He was cutting into scar tissue from my previous facial cutting(s) and the pain was starting to spike. My friend Klein came over and took my hand and squeezed it. Followed by Sarvas, Christiane and Håvve. Hand after hand grabbing me, reminding me that I was doing just fine. To this day, I don’t know how many of my friends were holding me. Most of the SW guests had gone home with just a core groups of die-hards still hanging around. The feeling of safety and of my friends looking out for me was one of the most amazing things that came out of the weekend for me.

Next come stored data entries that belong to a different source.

theorem bodyLih_ok {s s1 : State} {d : Reg} {k : BitVec 19} {x : W64} (hx : readG s d = .ok (s1, x)) (hd : settable s1 d = true) :
    bodyLih d k s = .ok (putG s1 d (BitVec.ofNat 64 (k.toNat * 2 ^ 45 + x.toNat % 2 ^ 45)), .seq) := by
  simp only [bodyLih, hx, Bind.bind, Except.bind, lih_word, setG_settable _ hd]

theorem bodyAdr_ok {s : State} {d : Reg} {k : BitVec 19} {t : Nat} (ht : (t : Int) = s.cur.pc.off + k.toInt) (h : t ≤ 32767)
    (hd : settable s d = true) :
    bodyAdr d k s = .ok (putG s d (BitVec.ofNat 64 ((if s.cur.pc.carried then 32768 else 0) + t)), .seq) := by
  have hr : ¬ ((t : Int) < 0 ∨ 32767 < (t : Int)) := by omega
  have hc : ofBool s.cur.pc.carried * 32768 = if s.cur.pc.carried then 32768 else 0 := by cases s.cur.pc.carried <;> rfl
  simp only [bodyAdr, ← ht, if_neg hr, Int.toNat_natCast, hc, w64, setG_settable _ hd]

theorem bodyAdr_range {s : State} {d : Reg} {k : BitVec 19} (h : s.cur.pc.off + k.toInt < 0 ∨ 32767 < s.cur.pc.off + k.toInt) :
    bodyAdr d k s = .error (.trap Cause.illegal none) := by
  simp only [bodyAdr, if_pos h]
  rfl

/-- Settles O2: each meaning issues a body whose value is the table's. -/
theorem aluOneSource : Obligations.AluOneSource := by
  unfold Obligations.AluOneSource
  refine ⟨?_, ?_, ?_, ?_, ?_, ?_, ?_⟩
  · intro j d a f s s1 x hj h ha hd
    exact unary_does hj h ha hd
  · intro d a p w s s1 s2 x y z h ha hy hd hz
    have hv : bfiW p.toNat (w.toNat + 1) y x = z := bfiW_unique hz
    rw [← hv]
    exact does_of_body rfl ⟨rfl, rfl⟩ h (bodyBfi_ok ha hy hd)
  · intro d k s h hd
    exact does_of_body rfl ⟨rfl, rfl⟩ h (setG_settable _ hd)
  · intro d k s h hd
    exact does_of_body rfl ⟨rfl, rfl⟩ h (setG_settable _ hd)
  · intro d k s s1 x h hx hd
    exact does_of_body rfl ⟨rfl, rfl⟩ h (bodyLih_ok hx hd)
  · intro d k s t h hd ht hr
    exact does_of_body rfl ⟨rfl, rfl⟩ h (bodyAdr_ok ht hr hd)
  · intro d k s h hr
    exact halts_of_body rfl h (bodyAdr_range hr)

/-! ## Multiply and divide (07 R114) -/

theorem mulW_eq_ofNat (x y : W64) : x * y = BitVec.ofNat 64 (x.toNat * y.toNat) := by
  apply BitVec.eq_of_toNat_eq
  simp

/-- The quotient that leaves the range wraps to the dividend, so that R114's exception agrees with the wrapped quotient. -/
theorem divW_eq (x y : W64) : divW x y = if y = 0 then 0xFFFFFFFFFFFFFFFF#64
    else if x.toInt = -2 ^ 63 ∧ y.toInt = -1 then x else BitVec.ofInt 64 (x.toInt.tdiv y.toInt) := by
  unfold divW
  split
  · rfl
  · split
    · next h =>
      have hx : x = BitVec.ofInt 64 (-2 ^ 63) := by rw [← h.1, BitVec.ofInt_toInt]
      rw [h.1, h.2, hx]
      decide
    · rfl

theorem remW_eq (x y : W64) : remW x y = if y = 0 then x
    else if x.toInt = -2 ^ 63 ∧ y.toInt = -1 then 0 else BitVec.ofInt 64 (x.toInt.tmod y.toInt) := by
  unfold remW
  split
  · rfl
  · split
    · next h => rw [h.1, h.2]; decide
    · rfl

/-- The instructions of `mulForm` are plain long-latency ones with the one destination, and their meaning computes the form's
function. -/
theorem exec_mulForm {j : Instr} {d a b : Reg} {la : BitVec 4} {f : W64 → W64 → W64} (h : mulForm j = some (d, a, b, la, f)) :
    Plain j ∧ (lookahead j).isSome = true ∧ (uses j).gdst = [d.toNat] ∧
      ∃ g, (∀ s, exec j s = issue j (bodyLate d a b la.toNat g) s) ∧ ∀ x y, g x y = f x y := by
  unfold mulForm at h
  split at h <;> cases h <;> refine ⟨⟨rfl, rfl⟩, rfl, rfl, ?_⟩
  · exact ⟨_, fun _ => rfl, mulW_eq_ofNat⟩
  · exact ⟨mulhW, fun _ => rfl, fun _ _ => rfl⟩
  · exact ⟨mulhnW, fun _ => rfl, fun _ _ => rfl⟩
  · exact ⟨divW, fun _ => rfl, divW_eq⟩
  · exact ⟨divnW, fun _ => rfl, fun _ _ => rfl⟩
  · exact ⟨remW, fun _ => rfl, remW_eq⟩
  · exact ⟨remnW, fun _ => rfl, fun _ _ => rfl⟩

/-- A long-latency instruction with a port as destination is refused at decode (05 R80 case 2). -/
theorem forbidden_of_port_dest {j : Instr} {d : Nat} (hl : (lookahead j).isSome = true) (hd : (uses j).gdst = [d]) (h : 28 ≤ d) :
    (forbidden j).isSome = true := by
  have hp : ((lookahead j).isSome && (uses j).gdst.any fun r => decide (28 ≤ r)) = true := by simp [hl, hd, h]
  simp only [forbidden, hp, if_true]
  split <;> rfl

/-- Settles O3: the table's cases of division are those of the wrapped quotient and remainder. -/
theorem multiplyDivide : Obligations.MultiplyDivide := by
  unfold Obligations.MultiplyDivide
  intro j d a b la f s hj
  obtain ⟨hp, hl, hd, g, he, hg⟩ := exec_mulForm hj
  constructor
  · intro s1 s2 x y h ha hb
    exact does_of_body (he s) hp h (by rw [← hg]; exact bodyLate_ok g ha hb)
  · intro h28 hw hr hbudget
    exact halts_of_forbidden (he s) (forbidden_of_port_dest hl hd h28) hw hr hbudget

end Machine
end Sys2Proof
end

section
/-! PROOF. Conditional branches: O4. -/

namespace Sys2Proof
namespace Machine

open Safety

/-! ## Conditional branches (07 R118, R119; 05 R93) -/

/-- The effect of a branch whose condition holds, or does not, on the values read. -/
theorem bodyBranch_eq {s s1 s2 : State} {d a : Reg} {off : Int} {cond : W64 → W64 → Bool} {x y : W64}
    (hd : readG s d = .ok (s1, x)) (ha : readG s1 a = .ok (s2, y)) :
    bodyBranch d a off cond s = if cond x y then transfer s2 (s2.cur.pc.off + off) else .ok (s2, .seq) := by
  simp only [bodyBranch, hd, ha, Bind.bind, Except.bind]

theorem transfer_ok {s : State} {i : Int} {t : Nat} (ht : (t : Int) = i) (h : t ≤ 32767) :
    transfer s i = .ok (s, .jump { s.cur.pc with off := t }) := by
  subst ht
  rw [transfer, if_neg (by omega), Int.toNat_natCast]

theorem transfer_range {s : State} {i : Int} (h : i < 0 ∨ 32767 < i) : transfer s i = .error (.trap Cause.illegal none) := by
  rw [transfer, if_pos h]
  rfl

/-- A transfer or back edge whose signature check fails is stopped as it retires, and what it did is discarded (05 R93 rule 3). -/
theorem issue_sigStops {j : Instr} {s u : State} {nx : Next} {body : State → Effect} (h : Ready j s) (hb : body s = .ok (u, nx))
    (hn : nx ≠ .ended) (hs : sigStops s j nx = true) :
    Answers (issue j body s) fun t => t = State.settleMem { s.stopAt j (sigTrap s j) with mem := s.mem, plat := s.plat } := by
  refine ⟨_, by rw [issue, if_pos h.running], ?_⟩
  rw [State.perform_fresh _ _ h.fresh]
  have hs' : (feeds s.cur && takenBy s.cur j nx && sigBad s.cur (crcAfter s.cur j)) = true := hs
  simp only [State.issueRun, h.checks, hb, State.retireIns, if_neg hn, hs', if_true]
  rfl

/-- What a body that goes on gives: its effect, or the trap of its signature check. -/
theorem does_or_sigTrap {j : Instr} {s u : State} {nx : Next} {body : State → Effect} (he : exec j s = issue j body s)
    (h : Ready j s) (hb : body s = .ok (u, nx)) (hn : nx ≠ .ended) :
    (sigStops s j nx = false → Does j s u nx) ∧ (sigStops s j nx = true → Halts j s (sigTrap s j)) := by
  rw [Does, Halts, he]
  exact ⟨issue_answers h hb hn, issue_sigStops h hb hn⟩

/-- The register that a compact form names: g8 to g15 (05 R81). -/
theorem compact_reg (d : BitVec 3) : BitVec.ofNat 5 (8 + d.toNat) = 8 + d.zeroExtend 5 := by
  apply BitVec.eq_of_toNat_eq
  simp

/-- The meaning of an instruction of `branchForm` branches on the form's condition. -/
theorem exec_branchForm {j : Instr} {d a : Reg} {off : Int} {cond : W64 → W64 → Prop}
    (h : branchForm j = some (d, a, off, cond)) :
    ∃ c : W64 → W64 → Bool, (∀ s, exec j s = issue j (bodyBranch d a off c) s) ∧ ∀ x y, c x y = true ↔ cond x y := by
  unfold branchForm at h
  split at h <;> cases h
  · exact ⟨_, fun _ => rfl, fun _ _ => beq_iff_eq⟩
  · exact ⟨_, fun _ => rfl, fun _ _ => bne_iff_ne⟩
  · exact ⟨slt64, fun _ => rfl, fun _ _ => decide_eq_true_iff⟩
  · exact ⟨_, fun _ => rfl, fun _ _ => by simp [slt64]⟩
  · exact ⟨ult64, fun _ => rfl, fun _ _ => decide_eq_true_iff⟩
  · exact ⟨_, fun _ => rfl, fun _ _ => by simp [ult64]⟩
  · rw [compact_reg]
    exact ⟨_, fun _ => rfl, fun _ _ => beq_iff_eq⟩
  · rw [compact_reg]
    exact ⟨_, fun _ => rfl, fun _ _ => bne_iff_ne⟩

/-- A port in both fields of a branch is refused at decode (05 R80 case 1); the compact forms name none. -/
theorem forbidden_of_branch_port_twice {j : Instr} {d a : Reg} {off : Int} {cond : W64 → W64 → Prop}
    (h : branchForm j = some (d, a, off, cond)) (h28 : 28 ≤ d.toNat) (hda : d = a) : (forbidden j).isSome = true := by
  have twice : namesTwice [28, 29, 30, 31] [d.toNat, d.toNat] = true := by
    have : d.toNat = 28 ∨ d.toNat = 29 ∨ d.toNat = 30 ∨ d.toNat = 31 := by omega
    rcases this with e | e | e | e <;> rw [e] <;> decide
  have full : uses j = { gsrc := [d.toNat, a.toNat] } → (forbidden j).isSome = true := by
    intro hu
    subst hda
    simp [forbidden, hu, twice]
  unfold branchForm at h
  split at h <;> cases h
  · exact full rfl
  · exact full rfl
  · exact full rfl
  · exact full rfl
  · exact full rfl
  · exact full rfl
  · rw [BitVec.toNat_ofNat] at h28; omega
  · rw [BitVec.toNat_ofNat] at h28; omega

/-- Settles O4: the reads leave the place of code, so that the target is counted from the branch's own address. -/
theorem branches : Obligations.Branches := by
  unfold Obligations.Branches
  intro j d a off cond s hj
  obtain ⟨c, he, hc⟩ := exec_branchForm hj
  constructor
  · intro s1 s2 x y h hd ha
    have hpc : s2.cur.pc = s.cur.pc := ((readG_samePlace hd).trans (readG_samePlace ha)).pc
    have hb := bodyBranch_eq (off := off) (cond := c) hd ha
    rw [hpc] at hb
    refine ⟨fun ht t hto hr => ?_, fun ht hr => ?_, fun hf => ?_⟩
    · rw [if_pos ((hc x y).2 ht), transfer_ok hto hr, hpc] at hb
      exact does_or_sigTrap (he s) h hb nofun
    · rw [if_pos ((hc x y).2 ht), transfer_range hr] at hb
      exact halts_of_body (he s) h hb
    · rw [if_neg (mt (hc x y).1 hf)] at hb
      exact does_or_sigTrap (he s) h hb nofun
  · intro h28 hda hw hr hbudget
    exact halts_of_forbidden (he s) (forbidden_of_branch_port_twice hj h28 hda) hw hr hbudget

end Machine
end Sys2Proof
end

section
/-! PROOF. TRAP, BKPT and the privileged instructions outside the supervisor slot: O10. -/

namespace Sys2Proof
namespace Machine

open Safety

/-! ## TRAP, BKPT and the privileged instructions (07 R126, R128) -/

/-- The stop of TRAP and BKPT is the trap with the instruction's own address. -/
theorem exec_trap_answers {j : Instr} {s : State} {cause code : Nat} (h : Ready j s)
    (hj : (∃ k, j = .trap k ∧ cause = 18 ∧ code = k.toNat) ∨ (j = .bkpt ∧ cause = 17 ∧ code = 0)) :
    Answers (exec j s) fun t => t = State.settleMem
      { s.takeTrap s.curCore s.curSlot cause code (BitVec.ofNat 64 (routine s.cur.pc % 65536)) with
        mem := s.mem, plat := s.plat } := by
  rw [← pcWord_eq]
  obtain ⟨k, rfl, rfl, rfl⟩ | ⟨rfl, rfl, rfl⟩ := hj
  · exact halts_of_body (e := .trapCode k.toNat) rfl h rfl
  · exact halts_of_body (e := .trap Cause.breakpoint (some (w64 (pcWord s.cur.pc)))) rfl h rfl

/-- A body that first asks for the supervisor slot traps PERMISSION outside it. -/
theorem privileged_bind {α : Type} {s : State} {f : Unit → Except Stop α} (h : s.privileged s.curCore s.curSlot = false) :
    (privileged s >>= f) = .error (.trap Cause.permission none) := by
  simp only [privileged, require, h]
  rfl

/-- Settles O10: TRAP and BKPT stop with their trap, which an ordinary task takes by R314; the others ask for the
supervisor slot first. -/
theorem trapInstructions : Obligations.TrapInstructions := by
  unfold Obligations.TrapInstructions
  constructor
  · rintro j cause code hj s h pc rfl
    have ha := exec_trap_answers h hj
    refine ⟨ha, fun p hplain hp hd ho => ?_⟩
    obtain ⟨t, ht, rfl⟩ := ha
    simp only [plainTask, Bool.and_eq_true, Bool.not_eq_true', Option.isNone_iff_eq_none] at hplain
    obtain ⟨⟨h1, h2⟩, h3⟩ := hplain
    exact ⟨_, ht, trapped_settleMem (takeTrap_trapped cause code _ h1 h2 h3 hp hd ho) h.fresh⟩
  · rintro j hj s h hp
    obtain ⟨a, b, rfl⟩ | ⟨d, rfl⟩ | rfl | ⟨a, b, rfl⟩ := hj
    · exact halts_of_body rfl h (privileged_bind hp)
    · exact halts_of_body rfl h (privileged_bind hp)
    · exact halts_of_body rfl h (privileged_bind hp)
    · exact halts_of_body rfl h (privileged_bind hp)

end Machine
end Sys2Proof
end

section
/-! SUPPORT. Vector registers by their lanes, and what a write of lanes under a mask leaves (01_notation.md R21; 10_isa_vector.md R177). -/

namespace Sys2Proof
namespace Machine

open Safety

/-! ## A register from its lanes -/

theorem joinLanes_lt (w : Nat) (l : List Nat) : joinLanes w l < 2 ^ (l.length * w) := by
  induction l with
  | nil => exact Nat.two_pow_pos _
  | cons x r ih =>
    have hx : x % 2 ^ w < 2 ^ w := Nat.mod_lt _ (Nat.two_pow_pos w)
    calc joinLanes w (x :: r) < 2 ^ w * (joinLanes w r + 1) := by rw [joinLanes, Nat.mul_succ]; omega
      _ ≤ 2 ^ w * 2 ^ (r.length * w) := Nat.mul_le_mul_left _ ih
      _ = 2 ^ ((x :: r).length * w) := by rw [← Nat.pow_add, List.length_cons, Nat.succ_mul, Nat.add_comm]

theorem joinLanes_cons_div (w x : Nat) (r : List Nat) : joinLanes w (x :: r) / 2 ^ w = joinLanes w r := by
  rw [joinLanes, Nat.add_mul_div_left _ _ (Nat.two_pow_pos w), Nat.div_eq_of_lt (Nat.mod_lt _ (Nat.two_pow_pos w)), Nat.zero_add]

theorem joinLanes_lane (w : Nat) {l : List Nat} {i : Nat} (h : i < l.length) :
    joinLanes w l / 2 ^ (i * w) % 2 ^ w = l[i] % 2 ^ w := by
  induction l generalizing i with
  | nil => cases h
  | cons x r ih =>
    cases i with
    | zero => simp [joinLanes]
    | succ i =>
      rw [Nat.succ_mul, Nat.add_comm, Nat.pow_add, ← Nat.div_div_eq_div_mul, joinLanes_cons_div, List.getElem_cons_succ]
      exact ih (Nat.lt_of_succ_lt_succ h)

/-- Lanes that fit into a register are joined without loss. -/
theorem toNat_ofNat_joinLanes {n w : Nat} {l : List Nat} (h : l.length * w ≤ n) :
    (BitVec.ofNat n (joinLanes w l)).toNat = joinLanes w l := by
  rw [BitVec.toNat_ofNat, Nat.mod_eq_of_lt]
  exact (joinLanes_lt w l).trans_le (Nat.pow_le_pow_right Nat.two_pos h)

theorem laneOf_mkVec {w i : Nat} (f : Nat → Nat) (h : i < 512 / w) : laneOf (mkVec w f) i w = f i % 2 ^ w := by
  have hl : ((upto (laneCount w)).map f).length = 512 / w := by simp [upto, laneCount]
  rw [laneOf, mkVec, toNat_ofNat_joinLanes (hl ▸ Nat.div_mul_le_self 512 w), joinLanes_lane w (hl ▸ h)]
  simp [upto]

theorem laneOf_lt (x : Vec) (i w : Nat) : laneOf x i w < 2 ^ w := Nat.mod_lt _ (Nat.two_pow_pos w)

/-! ## A write of lanes under a mask (10 R177) -/

/-- The register that SetV gives: each lane takes its result modulo the lane's width. -/
theorem lanesAre_lanesOf {s : State} {d : Reg} {mk : BitVec 3} {zr : BitVec 1} {w : Nat} {f g : Nat → Nat}
    (h : ∀ i, f i % 2 ^ w = g i) :
    LanesAre s d mk zr w g (lanesOf (readV s d) w (readM s mk.toNat) (decide (zr = 1)) f) := by
  intro i hi
  rw [lanesOf, laneOf_mkVec _ hi]
  split
  · exact h i
  · simp only [decide_eq_true_eq]
    split
    · exact Nat.zero_mod _
    · exact Nat.mod_eq_of_lt (laneOf_lt _ i w)

/-- An instruction whose body writes lanes of the state as it is. -/
theorem does_setLanes {j : Instr} {s : State} {d : Reg} {mk : BitVec 3} {zr : BitVec 1} {w : Nat} {f g : Nat → Nat}
    {body : State → Effect} (he : exec j s = issue j body s) (hj : Plain j) (h : Ready j s)
    (hb : body s = .ok (setLanes s d w mk zr f, .seq)) (hf : ∀ i, f i % 2 ^ w = g i) :
    ∃ x, Does j s (writeV s d x) .seq ∧ LanesAre s d mk zr w g x :=
  ⟨_, does_of_body he hj h hb, lanesAre_lanesOf hf⟩
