/-- An input while it is watched: its debounce timer runs exactly while its raw state differs from its
debounced state (R133). -/
def InputOk (d : Descriptor) (i : InputName) (v : Input) : Prop :=
  v.debounceTimer.isRunning = (rawActive d i v.raw != v.active)

/-- The Measurement Unit as R122, R132, R133 and R135 say it is. The model's own: the input functions before JOINING
(log 2). -/
def MeasureOk (s : State) : Prop :=
  (∀ n, FieldOk n (s.measure.fields.get n))
    ∧ (s.measure.dpf.isSome = decide (s.measure.fields.dp.state ≠ .absent))
    ∧ (∀ p ∈ s.measure.dpf, p ≤ 10000)
    ∧ (∀ n, n ∉ fieldSet s.config.role → s.measure.fields.get n = .atReset)
    ∧ (s.active = true → ∀ i, InputOk s.config i (s.measure.inputs.get i)
        ∧ functionFits s.config.role (s.measure.functions.get i) = true)
    ∧ (s.active = false → s.measure = .atReset (s.measure.inputs.mapEach (fun v => v.raw)))

/-! ### Share Engine, Valve Loop, Head Reset Unit -/

/-- The grant does not exceed the request it was computed from (R61), and the engine rests at its reset
values outside RUNNING and HOLD of a transfer station (R47, R50). The model's own: the count of triggers (log 4). -/
def ShareOk (s : State) : Prop :=
  s.share.record.grant ≤ s.share.record.requestUsed ∧ s.share.record.requestUsed ≤ 20000
    ∧ (s.speaking = false ∨ s.isPlant = true → s.share = .atReset)

/-- The Valve Loop of a transfer station: L in its range (R89), Qt at most Qr at most Qreq (R92), V in the
effective band (R97), the starve count (R100), the margin (R101). -/
def ValveActive (s : State) : Prop :=
  (s.config.lFloor ≤ s.valve.limiter ∧ s.valve.limiter ≤ 1000)
    ∧ (s.valve.qt ≤ s.valve.qr ∧ s.valve.qr ≤ s.valve.qreq ∧ s.valve.qreq ≤ 20000)
    ∧ (s.band.lo ≤ s.valve.command ∧ s.valve.command ≤ s.band.hi)
    ∧ s.valve.starve ≤ s.config.starveCount
    ∧ s.valve.starved = decide (s.valve.starve = s.config.starveCount)
    ∧ (∀ m ∈ s.valve.margin, -3000 ≤ m ∧ m ≤ 3000)
    ∧ (∀ dt ∈ s.valve.lastDt, -3000 ≤ dt ∧ dt ≤ 3000)

/-- The Valve Loop acts in a transfer station and holds its reset values in any other (R84), V at the model's 0 (log 2). -/
def ValveOk (s : State) : Prop :=
  (s.isTransfer = true → ValveActive s) ∧ (s.isTransfer = false → s.valve = .atReset)

/-- The Head Reset Unit of a plant station: H in the drive band (R118), the critical station and its margin
present together and in range (R106, R112), the movement (R106), the offer (R108), H in JOINING (R113). -/
def HeadActive (s : State) : Prop :=
  (s.band.lo ≤ s.head.setpoint ∧ s.head.setpoint ≤ s.band.hi)
    ∧ s.head.critical.isSome = s.head.criticalMargin.isSome
    ∧ (∀ n ∈ s.head.critical, 1 ≤ n ∧ n ≤ 239)
    ∧ (∀ m ∈ s.head.criticalMargin, -3000 ≤ m ∧ m ≤ 3000)
    ∧ (-500 ≤ s.head.lastMovement ∧ s.head.lastMovement ≤ 500)
    ∧ s.head.offer ≤ 20000
    ∧ s.head.starvedEligible ≤ s.head.eligible ∧ s.head.eligible ≤ 48
    ∧ (s.control.mode = .joining → s.head.setpoint = s.config.hStart)

/-- The Head Reset Unit acts in a plant station and holds its reset values in any other (R106), H at the model's 0
(log 2). -/
def HeadOk (s : State) : Prop :=
  (s.isPlant = true → HeadActive s) ∧ (s.isPlant = false → s.head = .atReset)

/-! ### Counters and the whole station -/

/-- Every counter is a count from 0 to 65535 (R3, R160). -/
def CountersOk (s : State) : Prop :=
  s.line.goodFrames ≤ 65535 ∧ s.line.correctedGroups ≤ 65535 ∧ s.line.damagedFrames ≤ 65535
    ∧ s.line.rxOverruns ≤ 65535 ∧ s.line.collisions ≤ 65535 ∧ s.line.abandoned ≤ 65535
    ∧ s.line.repliesLost ≤ 65535 ∧ s.peers.duplicates ≤ 65535 ∧ s.peers.outOfOrder ≤ 65535
    ∧ s.peers.tableRefusals ≤ 65535 ∧ s.command.accepted ≤ 65535 ∧ s.command.refused ≤ 65535

/-- The Report Scheduler at rest outside RUNNING and HOLD, and its countdown (R31, R45). -/
def ReportsOk (s : State) : Prop :=
  s.reports.startCountdown ≤ 3 ∧ (s.speaking = false → s.reports = .atReset)

/-- The whole station at rest between two events: as the rules say it is, and in the clauses marked so above as the model
keeps it (logs 2, 4, 5, 8, 22, 23). -/
def StationOk (s : State) : Prop :=
  ConfigOk s ∧ ModeOk s ∧ QueuesOk s ∧ AttemptOk s ∧ TableOk s ∧ LimitOk s ∧ MeasureOk s ∧ ShareOk s
    ∧ ValveOk s ∧ HeadOk s ∧ CountersOk s ∧ ReportsOk s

A few days ago I started writing an article on anesthetics use in the early days of the Western body piercing community. It wasn’t exactly common, per se, but interesting to note that the majority of piercers who used them- either ‘spray freeze’ 1 or injectables 2 worked almost exclusively from private or home studios whereas the loudest voices against their use came from piercers working out of retail shops.

There’s an ethic in the tattoo community of ‘Keep it Secret, Keep it Safe.’ Don’t share private things because they could fall into the wrong hands; those hands are a communally accepted boogie man of hacks, scratchers, kitchenwizards and the scariest of them all- legislators seeking regulation. Retail piercing shops had to take a stand against anything that could possibly harm their business; especially at a time when the entire concept of piercing seemed like the pursuit of S&M devotees and sexual deviants. The late 1970s issues of PFIQ 3 featured piercing and fictional content much more ‘extreme’ than what could be found in the 80s editions; with more eyes watching we had to be much more careful. Lines had to be drawn.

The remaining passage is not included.